January 24, 2006 7:30 PM PST

Editing tips from the NSA

Hiding confidential information with black marks works on printed copy, but not with electronic documents, the National Security Agency has warned government officials.

The agency makes the point in a guidance paper on editing documents for release, published last month following several embarrassing incidents in which sensitive data was unintentionally included in computer documents and exposed. The 13-page paper (click here for PDF) is called: "Redacting with confidence: How to safely publish sanitized reports converted from Word to PDF."

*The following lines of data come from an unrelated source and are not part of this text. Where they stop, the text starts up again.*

-- ==== Sys2Proof/Proofs/TaskEvents.lean ====
section
/-! SUPPORT. Streams that are filled, contexts chosen, parked and woken, aging, stealing and the done tree (R180, R254 to R256, R263 to
R266, R271 to R273); settles O54. -/
namespace Sys2Proof.Machine

/-! ## Streams (R180) -/

theorem find?_replaced {l : List Stream} {q : BitVec 2} {y z : Stream} (hfind : l.find? (fun t => t.q = q) = some y) (hz : z.q = q) :
    (l.map fun u => if u.q = q then z else u).find? (fun t => t.q = q) = some z := by
  induction l with
  | nil => cases hfind
  | cons u l ih =>
    by_cases hu : u.q = q
    · rw [List.map_cons, if_pos hu, List.find?_cons_of_pos (by simpa using hz)]
    · rw [List.find?_cons_of_neg (by simp [hu])] at hfind
      rw [List.map_cons, if_neg hu, List.find?_cons_of_neg (by simp [hu]), ih hfind]
/-- An element in this package's memory enters the buffer of its stream. -/
theorem fillNext_of_reaches {s s1 : State} {q : BitVec 2} {y : Stream} {pas : List Nat} {ps : List Place} (hy : y.q = q)
    (haddr : (y.elem y.next).1 < 2 ^ 56) (hlen : 0 < (y.elem y.next).2)
    (h : Reaches s (BitVec.ofNat 64 (y.elem y.next).1) (y.elem y.next).2 .read .plain .copy pas ps s1) :
    ∃ u, Beside false s u ∧ u.mem.bytes = s.mem.bytes ∧ fillNext y s = u.setMe { u.me with
      streams := u.me.streams.map fun t => if t.q = q then { y with
        buf := y.buf ++ [.value (y.widen (y.elem y.next).2 (readValue s1 (some s.me.acqAt) ps))], next := y.next + 1 } else t } := by
  obtain ⟨pa2, haccess⟩ := h.access_eq hlen
  obtain ⟨p, k, hp, hplace⟩ := h.head_place hlen
  refine ⟨plainRead none pas ps (s1.dropAnswers false), (h.beside _).trans (plainRead_beside _ none pas ps false false), ?_, ?_⟩
  · rw [plainRead_bytes, h.mem]
  · rw [fillNext, if_neg (Nat.not_le.2 haddr), haccess (fun e => absurd e (by decide)) rfl, hp, hy]
    obtain rfl | ⟨l, rfl⟩ := hplace
    · dsimp only
      rw [readValue_dropAnswers, h.me]
    · dsimp only
      rw [readValue_dropAnswers, h.me]
theorem streamFill_fills {s : State} {core : CoreId} {ctx : CtxId} {q : BitVec 2} {y : Stream}
    (hfind : (s.ctxAt core ctx).streams.find? (fun t => t.q = q) = some y) (hmore : y.next < y.total) (hroom : y.buf.length < 8)
    (hvalues : ∀ f ∈ y.buf, ∃ v, f = .value v) (hrun : (s.ctxAt core ctx).halted = false) (hup : s.coreUp core = true)
    {pas : List Nat} {ps : List Place} {s1 : State} (haddr : (y.elem y.next).1 < 2 ^ 56) (hlen : 0 < (y.elem y.next).2)
    (h : Reaches { s with cur := ⟨core, ctx, false⟩ } (BitVec.ofNat 64 (y.elem y.next).1) (y.elem y.next).2 .read .plain .copy pas ps s1) :
    ∃ t, exec (.streamFill core ctx q) s = .next t ∧ t.cur = s.cur ∧ t.mem.bytes = s.mem.bytes ∧
      (t.ctxAt core ctx).streams.find? (fun t => t.q = q) = some { y with
        buf := y.buf ++ [.value (y.widen (y.elem y.next).2 (readValue s1 (some (s.ctxAt core ctx).acqAt) ps))], next := y.next + 1 } := by
  have hq : y.q = q := by simpa using List.find?_some hfind
  have hexec : exec (.streamFill core ctx q) s = .next { fillNext y { s with cur := ⟨core, ctx, false⟩ } with cur := s.cur } := by
    show execStreamFill core ctx q s = _
    rw [execStreamFill, hfind]
    refine if_neg ?_
    simp only [Bool.or_eq_true, decide_eq_true_iff, not_or, Nat.not_le, hrun, hup]
    refine ⟨⟨⟨⟨hmore, hroom⟩, fun hmarked => ?_⟩, by decide⟩, by decide⟩
    obtain ⟨f, hf, hfault⟩ := List.any_eq_true.1 hmarked
    obtain ⟨v, rfl⟩ := hvalues f hf
    cases hfault
  obtain ⟨u, hu, hbytes, hfill⟩ := fillNext_of_reaches hq haddr hlen h
  obtain ⟨at_, floor, tagged, sync, hme, -⟩ := hu.me
  rw [hfill] at hexec
  refine ⟨_, hexec, rfl, hbytes, ?_⟩
  have hstreams : u.me.streams = (s.ctxAt core ctx).streams := by rw [hme]; rfl
  have hat (v : State) (hv : v.cur = ⟨core, ctx, false⟩) (x : Ctx) : ({ v.setMe x with cur := s.cur } : State).ctxAt core ctx = x := by
    show (v.setCtxAt v.cur.core v.cur.ctx x).ctxAt core ctx = x
    rw [hv, State.ctxAt_setCtxAt]
  rw [hat u hu.cur]
  dsimp only
  rw [hstreams]
  exact find?_replaced hfind hq

/-! ## What a starting task acquires (R154, R171, R264) -/

/-- The deques of t's cores are those of s. -/
structure DequesStay (s t : State) : Prop where
  deque : ∀ c, (t.core c).deque = (s.core c).deque
@[refl] theorem DequesStay.refl (s : State) : DequesStay s s := ⟨fun _ => rfl⟩
theorem DequesStay.trans {s t u : State} (h : DequesStay s t) (h' : DequesStay t u) : DequesStay s u :=
  ⟨fun c => (h'.deque c).trans (h.deque c)⟩
theorem dequesStay_of_cores {s t : State} (h : t.cores = s.cores) : DequesStay s t := ⟨fun c => by rw [State.core, h, State.core]⟩
theorem OnlyCounts.dequesStay {s t : State} (h : OnlyCounts s t) : DequesStay s t := ⟨h.field fun _ _ => rfl⟩
theorem setMe_dequesStay (s : State) (x : Ctx) : DequesStay s (s.setMe x) := by
  refine ⟨fun c => ?_⟩
  by_cases h : c = s.cur.core
  · rw [h, ← State.here, ← State.setMe_cur s x, ← State.here, State.here_setMe]
    rfl
  · rw [State.setMe, State.setCtxAt, State.core_setCore_other _ h]
theorem reportMiss_dequesStay (s : State) (t : Tag) (w : BitVec 11) (v : Word) (n : Nat) (who : Word) (src : CoreId × CtxId) (b : Bool) :
    DequesStay s (s.reportMiss t w v n who src b) := by
  have hsend (u : State) (l : Option Nat) (f : Flight) : DequesStay u (u.sendFor l f) := by
    unfold State.sendFor
    split
    · exact dequesStay_of_cores rfl
    · exact dequesStay_of_cores rfl
  unfold State.reportMiss
  extract_lets va out counted key m sent
  have hsent : DequesStay s sent := (countIf_counts s b src.1 t.launch 1).dequesStay.trans (hsend ..)
  split
  · rfl
  · split
    · exact hsent
    · exact hsent.trans (dequesStay_of_cores rfl)
theorem startAcquire_dequesStay (s : State) (r : Release) : DequesStay s (startAcquire s r) := by
  have hproxies (u : State) (n : Nat) : DequesStay u (u.dropProxies n) := by
    unfold State.dropProxies
    split
    · exact dequesStay_of_cores rfl
    · rfl
  have hacquired (n : Nat) : DequesStay s (s.acquired n) := by
    unfold State.acquired
    split
    · rfl
    · exact setMe_dequesStay ..
  unfold startAcquire
  dsimp only
  split
  · exact (hacquired _).trans (hproxies ..)
  · split
    · rfl
    · exact (setMe_dequesStay ..).trans (reportMiss_dequesStay ..)
theorem startAcquire_beside (s : State) (r : Release) : Beside true s (startAcquire s r) := by
  unfold startAcquire
  dsimp only
  split
  · exact (acquired_beside ..).trans (dropProxies_beside ..)
  · split
    · rfl
    · exact (Beside.setMe ⟨_, _, _, _, rfl, or_and_self_left .., by simp⟩).trans (reportMiss_beside ..)
/-- Acquiring touches the marks of the context that starts, and neither the inbox nor the deque of its core. -/
theorem acquireStart_leaves (s : State) (c : CoreId) (k : CtxId) (l : List Release) :
    (s.ctxAt c k).Noted true ((s.acquireStart c k l).ctxAt c k) ∧ ((s.acquireStart c k l).core c).inbox = (s.core c).inbox ∧
      ((s.acquireStart c k l).core c).deque = (s.core c).deque := by
  have hbeside : Beside true { s with cur := ⟨c, k, false⟩ } (l.foldl startAcquire { s with cur := ⟨c, k, false⟩ }) :=
    .foldl startAcquire_beside ..
  have hdeques : DequesStay { s with cur := ⟨c, k, false⟩ } (l.foldl startAcquire { s with cur := ⟨c, k, false⟩ }) :=
    List.foldlRecOn (motive := DequesStay _) l startAcquire (.refl _) fun t ht r _ => ht.trans (startAcquire_dequesStay t r)
  rw [State.acquireStart]
  generalize l.foldl startAcquire { s with cur := ⟨c, k, false⟩ } = u at hbeside hdeques
  have hcur : u.cur = ⟨c, k, false⟩ := hbeside.cur
  have hme := hbeside.me
  have hinbox := hbeside.inbox
  rw [State.me, State.me, hcur] at hme
  rw [State.here, State.here, hcur] at hinbox
  exact ⟨hme, hinbox, hdeques.deque c⟩

/-! ## The start of a task (R54, R264) -/

theorem Ctx.Noted.startRegs {acq : Bool} {x y : Ctx} (h : x.Noted acq y) {p : Vector Word 6} (hregs : startRegs p x) : startRegs p y := by
  obtain ⟨_, _, _, _, rfl, -⟩ := h
  exact hregs
theorem startTask_regs (x : Ctx) (now after : Nat) (pay : Vector Word 6) (src : Word) (mcls prio : Nat) (xid : Option (BitVec 16))
    (priv : BitVec 1) (pc : Word) (t : Task) : startRegs pay (x.startTask now after pay src mcls prio xid priv pc t) := by
  refine ⟨fun i => ?_, fun r hr => ?_, rfl, rfl, rfl, rfl, rfl, rfl, rfl⟩
  · have hi := i.isLt
    have hat : (BitVec.ofNat 5 (i.val + 1)).toNat = i.val + 1 := by
      rw [BitVec.toNat_ofNat, Nat.mod_eq_of_lt (by omega)]
    have hne : BitVec.ofNat 5 (i.val + 1) ≠ 0 := fun h => by
      rw [h] at hat
      exact absurd hat (by simp)
    rw [Ctx.getG, if_neg hne, Ctx.startTask, Vector.get_eq_getElem]
    simp [hat, Vector.get_eq_getElem]
  · have hne : r ≠ 0 := fun h => by
      rw [h] at hr
      exact absurd hr (by decide)
    rw [Ctx.getG, if_neg hne, Ctx.startTask, Vector.get_eq_getElem]
    have hpast : pay[r.toNat - 1]? = none := Vector.getElem?_eq_none (by omega)
    simp [hpast]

Instead of covering up digital text with black boxes, it is better to delete any information you don't want to share, the NSA suggested.

"The key concept for understanding the issues that lead to...inadvertent exposure is that information hidden or covered in a computer document can almost always be recovered," the NSA wrote in the Information Assurance Division paper, dated Dec. 13 but only recently posted to the Web. "The way to avoid exposure is to ensure that sensitive information is not just visually hidden or made illegible, but is actually removed."

Three common mistakes

There are a number of pitfalls for people trying to amend a sensitive Word document for public release as a PDF. Here is the NSA's advice on typical traps.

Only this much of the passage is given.